What Different Languages Already Offer

Some ecosystems encode structural constraints more deeply than others. Go’s flat package structure and its tooling’s treatment of unexported identifiers as a hard boundary give you some enforcement of module encapsulation by default. The compiler enforces what would otherwise be a convention. Rust’s module visibility rules, combined with the type system’s nominal typing, make certain architectural violations fail at compile time rather than at test time. Elm’s enforced architecture separates model, update, and view into a structure that cannot be violated; the runtime expects it.

Swift sits between these extremes. The language has access control (internal, private, fileprivate, public) that can enforce module boundaries when the modules are actually separate compilation units.
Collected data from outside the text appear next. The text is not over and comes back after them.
-- ==== Sys2Proof/Machine/Core.lean ====
section
/-! DEFINITION. The machine behind the host's interface. -/

/-- The CK312. -/
def Sys2Proof.core : Host.Core := { State := Sys2Proof.Machine.State, Fault := Sys2Proof.Machine.Fault, Refusal := Sys2Proof.Machine.Refusal, step := Sys2Proof.Machine.step, reset := Sys2Proof.Machine.State.reset }
end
For a single-target application like CCMenu, the compiler’s enforcement is lighter, which is why SwiftLint custom rules and explicit architectural tests matter more.

This suggests a reframing: the degree to which a language enforces its structural contracts determines how much explicit fitness function work an AI-assisted team needs to do. Working in a language with strong structural enforcement, you get some guarantees for free. Working in a single-module Swift application, you need to encode the rules yourself.

The Honest Tradeoff

Writing architectural fitness functions takes time. Encoding rules that previously existed only as shared developer knowledge requires that you articulate them clearly enough to express as executable tests. That articulation is itself a design activity: you will discover that some rules are hard to state precisely because the team’s understanding of them was fuzzy.

This overhead exists independent of AI assistance. The fitness function work is worth doing on any codebase where architectural coherence matters. AI adoption makes it more urgent because it multiplies the rate at which architectural rules are tested against the codebase. A team that reviews three pull requests per day has three opportunities for architectural drift. A team where several developers each work with a coding agent might see fifteen pull requests per day. The rules that lived in three heads are now tested against fifteen feature implementations by agents that do not share the mental model.

Doernenburg’s experiment demonstrates what can be noticed by someone who has maintained a codebase for years. Architectural fitness functions are a partial answer to what happens when that person is not in the review, or when review is happening at a speed that does not permit careful structural assessment. The rules become legible to the CI system and, through the test suite, to the agent itself. That is not a substitute for expert judgment, but it is more reliable than informal convention, and encoding the architecture explicitly has always been worth doing. The adoption of AI coding tools makes the case more urgent, because it raises the rate at which conventions are tested against the codebase by actors who have no access to the shared mental model those conventions depend on.